▶ [Exercise] Copy the lines verbatim, beginning with the line that contains "fred (m : Modulus) (d a : Nat)" and continuing through the end of the data, and only those lines.

+-------+

-- ==== Sys2Proof/Syntax.lean ====
section
/-! DEFINITION. The fourteen commands of ECV256 (`30_encoding.md` R84), one constructor per row of the opcode
table. ECV256's instruction is the command: one 32-bit word written to CMD (`10_state.md` R37). -/

namespace Sys2Proof

/-- The modulus a field command works in: MOD = 0 selects `p` (suffix `.P`), MOD = 1 selects `n` (suffix `.N`);
no other MOD value reaches a command (R80, R110). -/
inductive Modulus where
  | modP
  | modN
  deriving DecidableEq, Repr

/-- A command with its operands in the field order D, A, B, C, E (R105). Every operand but the modulus is a
register number (R81): of an `F` register (legal 0 to 7) or a `P` register (legal 0 to 3), as the format says
(R83). Which numbers are legal is `Instr.wellFormed`. -/
inductive Instr where
  /-- FADD.m Fd, Fa, Fb (R120). -/
  | fadd (m : Modulus) (d a b : Nat)
  /-- FSUB.m Fd, Fa, Fb (R121). -/
  | fsub (m : Modulus) (d a b : Nat)
  /-- FMUL.m Fd, Fa, Fb (R122). -/
  | fmul (m : Modulus) (d a b : Nat)
  /-- FSQR.m Fd, Fa (R123). -/
  | fsqr (m : Modulus) (d a : Nat)
  /-- FINV.m Fd, Fa (R124). -/
  | finv (m : Modulus) (d a : Nat)
  /-- FRED.m Fd, Fa (R125). -/
  | fred (m : Modulus) (d a : Nat)
  /-- PADD Pd, Pa, Pb (R150). -/
  | padd (d a b : Nat)
  /-- PDBL Pd, Pa (R151). -/
  | pdbl (d a : Nat)
  /-- PMUL Pd, Fa, Pb: the scalar is `Fa`, the point `Pb` (R152). -/
  | pmul (d a b : Nat)
  /-- PCHK Pa (R153). -/
  | pchk (a : Nat)
  /-- PLDG Pd (R154). -/
  | pldg (d : Nat)
  /-- SIGCHK Fa, Fb: `r` and `s` (R182). -/
  | sigchk (a b : Nat)
  /-- KEYCHK Pa (R185). -/
  | keychk (a : Nat)
  /-- VERIFY Pa, Fb, Fc, Fe: the key `Q`, the digest `e`, `r` and `s` (R202). -/
  | verify (a b c e : Nat)
  deriving DecidableEq, Repr

end Sys2Proof
end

+-------+

▶ [Answer below]
  | fred (m : Modulus) (d a : Nat)
  /-- PADD Pd, Pa, Pb (R150). -/
  | padd (d a b : Nat)
  /-- PDBL Pd, Pa (R151). -/
  | pdbl (d a : Nat)
  /-- PMUL Pd, Fa, Pb: the scalar is `Fa`, the point `Pb` (R152). -/
  | pmul (d a b : Nat)
  /-- PCHK Pa (R153). -/
  | pchk (a : Nat)
  /-- PLDG Pd (R154). -/
  | pldg (d : Nat)
  /-- SIGCHK Fa, Fb: `r` and `s` (R182). -/
  | sigchk (a b : Nat)
  /-- KEYCHK Pa (R185). -/
  | keychk (a : Nat)
  /-- VERIFY Pa, Fb, Fc, Fe: the key `Q`, the digest `e`, `r` and `s` (R202). -/
  | verify (a b c e : Nat)
  deriving DecidableEq, Repr

end Sys2Proof
end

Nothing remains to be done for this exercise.